-- ==== Sys2Proof/Tests/Slice0.lean ====
section
/-! SUPPORT. The row's own tests. Expected results are those of the spec's test vectors (spec/95_test_vectors.md and
spec/96_test_vectors_continued.md, section numbers in the docstrings). The last part shows, for every obligation with
hypotheses, a state and operands that meet them. -/

set_option maxRecDepth 8000

namespace Sys2Proof.Tests

open Sys2Proof.Machine

/-! ### WellFormed: an ill-formed term for each check -/

/-- A short branch: odd, one step below the reach, one above. -/
theorem test_short_reach_refused :
    Instr.wellFormed (.beqs 3) = false ∧ Instr.wellFormed (.bras (-514)) = false ∧
      Instr.wellFormed (.bbts 512) = false := by decide

/-- A long branch: odd, below, above. -/
theorem test_long_reach_refused :
    Instr.wellFormed (.bsrl (-1)) = false ∧ Instr.wellFormed (.beql (-33554434)) = false ∧
      Instr.wellFormed (.bral 33554432) = false := by decide

/-- RETS: below and above. -/
theorem test_slot_range_refused :
    Instr.wellFormed (.rets (-257)) = false ∧ Instr.wellFormed (.rets 256) = false := by decide

/-- LIMS: below and above. -/
theorem test_imm5_range_refused :
    Instr.wellFormed (.lims (-17) .sp) = false ∧ Instr.wellFormed (.lims 16 .sp) = false := by decide

/-- A load and a store: below and above. -/
theorem test_disp16_range_refused :
    Instr.wellFormed (.lbzx (-32769) .fp .pc) = false ∧ Instr.wellFormed (.fstd 0 32768 .fp) = false := by decide

/-! ### Decoding: one word of every instruction (95 section 2.1) -/

/-- The word decodes to the instruction, and the instruction encodes to these bytes. -/
def reads (nbits w : Nat) (bytes : List Byte) (i : Instr) : Bool :=
  decide (decodeTableWord nbits w = some i) && decide (encode i = bytes) && i.wellFormed

theorem test_decode_short_branches :
    (reads 16 0x000A [0x00#8, 0x0A#8] (.beqs 20) &&
      reads 16 0x03F0 [0x03#8, 0xF0#8] (.bges (-32)) &&
      reads 16 0x040A [0x04#8, 0x0A#8] (.bgts 20) &&
      reads 16 0x07F0 [0x07#8, 0xF0#8] (.bles (-32)) &&
      reads 16 0x080A [0x08#8, 0x0A#8] (.blts 20) &&
      reads 16 0x0BF0 [0x0B#8, 0xF0#8] (.bnes (-32)) &&
      reads 16 0x0C0A [0x0C#8, 0x0A#8] (.bras 20) &&
      reads 16 0x100A [0x10#8, 0x0A#8] (.bccs 20) &&
      reads 16 0x13F0 [0x13#8, 0xF0#8] (.bcss (-32)) &&
      reads 16 0x140A [0x14#8, 0x0A#8] (.bvcs 20) &&
      reads 16 0x17F0 [0x17#8, 0xF0#8] (.bvss (-32)) &&
      reads 16 0x180A [0x18#8, 0x0A#8] (.bbss 20) &&
      reads 16 0x1BF0 [0x1B#8, 0xF0#8] (.bass (-32)) &&
      reads 16 0x1C0A [0x1C#8, 0x0A#8] (.bats 20) &&
      reads 16 0x1FF0 [0x1F#8, 0xF0#8] (.bbts (-32))) = true := by decide

theorem test_decode_rets :
    (reads 16 0x0E02 [0x0E#8, 0x02#8] (.rets 2)) = true := by decide

theorem test_decode_long_branches :
    (reads 32 0x20000123 [0x20#8, 0x00#8, 0x01#8, 0x23#8] (.beql 582) &&
      reads 32 0x23FFFFF0 [0x23#8, 0xFF#8, 0xFF#8, 0xF0#8] (.bgel (-32)) &&
      reads 32 0x24000123 [0x24#8, 0x00#8, 0x01#8, 0x23#8] (.bgtl 582) &&
      reads 32 0x27FFFFF0 [0x27#8, 0xFF#8, 0xFF#8, 0xF0#8] (.blel (-32)) &&
      reads 32 0x28000123 [0x28#8, 0x00#8, 0x01#8, 0x23#8] (.bltl 582) &&
      reads 32 0x2BFFFFF0 [0x2B#8, 0xFF#8, 0xFF#8, 0xF0#8] (.bnel (-32)) &&
      reads 32 0x2C000123 [0x2C#8, 0x00#8, 0x01#8, 0x23#8] (.bral 582) &&
      reads 32 0x2FFFFFF0 [0x2F#8, 0xFF#8, 0xFF#8, 0xF0#8] (.bsrl (-32)) &&
      reads 32 0x30000123 [0x30#8, 0x00#8, 0x01#8, 0x23#8] (.bbsl 582) &&
      reads 32 0x33FFFFF0 [0x33#8, 0xFF#8, 0xFF#8, 0xF0#8] (.basl (-32)) &&
      reads 32 0x34000123 [0x34#8, 0x00#8, 0x01#8, 0x23#8] (.batl 582) &&
      reads 32 0x37FFFFF0 [0x37#8, 0xFF#8, 0xFF#8, 0xF0#8] (.bbtl (-32))) = true := by decide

——

■ Problem:
Exactly as they appear, restate all of the entries.

■ Output for this exercise:
-- ==== Sys2Proof/Tests/Slice0.lean ====
section
/-! SUPPORT. The row's own tests. Expected results are those of the spec's test vectors (spec/95_test_vectors.md and
spec/96_test_vectors_continued.md, section numbers in the docstrings). The last part shows, for every obligation with
hypotheses, a state and operands that meet them. -/

set_option maxRecDepth 8000

namespace Sys2Proof.Tests

open Sys2Proof.Machine

/-! ### WellFormed: an ill-formed term for each check -/

/-- A short branch: odd, one step below the reach, one above. -/
theorem test_short_reach_refused :
    Instr.wellFormed (.beqs 3) = false ∧ Instr.wellFormed (.bras (-514)) = false ∧
      Instr.wellFormed (.bbts 512) = false := by decide

/-- A long branch: odd, below, above. -/
theorem test_long_reach_refused :
    Instr.wellFormed (.bsrl (-1)) = false ∧ Instr.wellFormed (.beql (-33554434)) = false ∧
      Instr.wellFormed (.bral 33554432) = false := by decide

/-- RETS: below and above. -/
theorem test_slot_range_refused :
    Instr.wellFormed (.rets (-257)) = false ∧ Instr.wellFormed (.rets 256) = false := by decide

/-- LIMS: below and above. -/
theorem test_imm5_range_refused :
    Instr.wellFormed (.lims (-17) .sp) = false ∧ Instr.wellFormed (.lims 16 .sp) = false := by decide

/-- A load and a store: below and above. -/
theorem test_disp16_range_refused :
    Instr.wellFormed (.lbzx (-32769) .fp .pc) = false ∧ Instr.wellFormed (.fstd 0 32768 .fp) = false := by decide

/-! ### Decoding: one word of every instruction (95 section 2.1) -/

/-- The word decodes to the instruction, and the instruction encodes to these bytes. -/
def reads (nbits w : Nat) (bytes : List Byte) (i : Instr) : Bool :=
  decide (decodeTableWord nbits w = some i) && decide (encode i = bytes) && i.wellFormed

theorem test_decode_short_branches :
    (reads 16 0x000A [0x00#8, 0x0A#8] (.beqs 20) &&
      reads 16 0x03F0 [0x03#8, 0xF0#8] (.bges (-32)) &&
      reads 16 0x040A [0x04#8, 0x0A#8] (.bgts 20) &&
      reads 16 0x07F0 [0x07#8, 0xF0#8] (.bles (-32)) &&
      reads 16 0x080A [0x08#8, 0x0A#8] (.blts 20) &&
      reads 16 0x0BF0 [0x0B#8, 0xF0#8] (.bnes (-32)) &&
      reads 16 0x0C0A [0x0C#8, 0x0A#8] (.bras 20) &&
      reads 16 0x100A [0x10#8, 0x0A#8] (.bccs 20) &&
      reads 16 0x13F0 [0x13#8, 0xF0#8] (.bcss (-32)) &&
      reads 16 0x140A [0x14#8, 0x0A#8] (.bvcs 20) &&
      reads 16 0x17F0 [0x17#8, 0xF0#8] (.bvss (-32)) &&
      reads 16 0x180A [0x18#8, 0x0A#8] (.bbss 20) &&
      reads 16 0x1BF0 [0x1B#8, 0xF0#8] (.bass (-32)) &&
      reads 16 0x1C0A [0x1C#8, 0x0A#8] (.bats 20) &&
      reads 16 0x1FF0 [0x1F#8, 0xF0#8] (.bbts (-32))) = true := by decide

theorem test_decode_rets :
    (reads 16 0x0E02 [0x0E#8, 0x02#8] (.rets 2)) = true := by decide

theorem test_decode_long_branches :
    (reads 32 0x20000123 [0x20#8, 0x00#8, 0x01#8, 0x23#8] (.beql 582) &&
      reads 32 0x23FFFFF0 [0x23#8, 0xFF#8, 0xFF#8, 0xF0#8] (.bgel (-32)) &&
      reads 32 0x24000123 [0x24#8, 0x00#8, 0x01#8, 0x23#8] (.bgtl 582) &&
      reads 32 0x27FFFFF0 [0x27#8, 0xFF#8, 0xFF#8, 0xF0#8] (.blel (-32)) &&
      reads 32 0x28000123 [0x28#8, 0x00#8, 0x01#8, 0x23#8] (.bltl 582) &&
      reads 32 0x2BFFFFF0 [0x2B#8, 0xFF#8, 0xFF#8, 0xF0#8] (.bnel (-32)) &&
      reads 32 0x2C000123 [0x2C#8, 0x00#8, 0x01#8, 0x23#8] (.bral 582) &&
      reads 32 0x2FFFFFF0 [0x2F#8, 0xFF#8, 0xFF#8, 0xF0#8] (.bsrl (-32)) &&
      reads 32 0x30000123 [0x30#8, 0x00#8, 0x01#8, 0x23#8] (.bbsl 582) &&
      reads 32 0x33FFFFF0 [0x33#8, 0xFF#8, 0xFF#8, 0xF0#8] (.basl (-32)) &&
      reads 32 0x34000123 [0x34#8, 0x00#8, 0x01#8, 0x23#8] (.batl 582) &&
      reads 32 0x37FFFFF0 [0x37#8, 0xFF#8, 0xFF#8, 0xF0#8] (.bbtl (-32))) = true := by decide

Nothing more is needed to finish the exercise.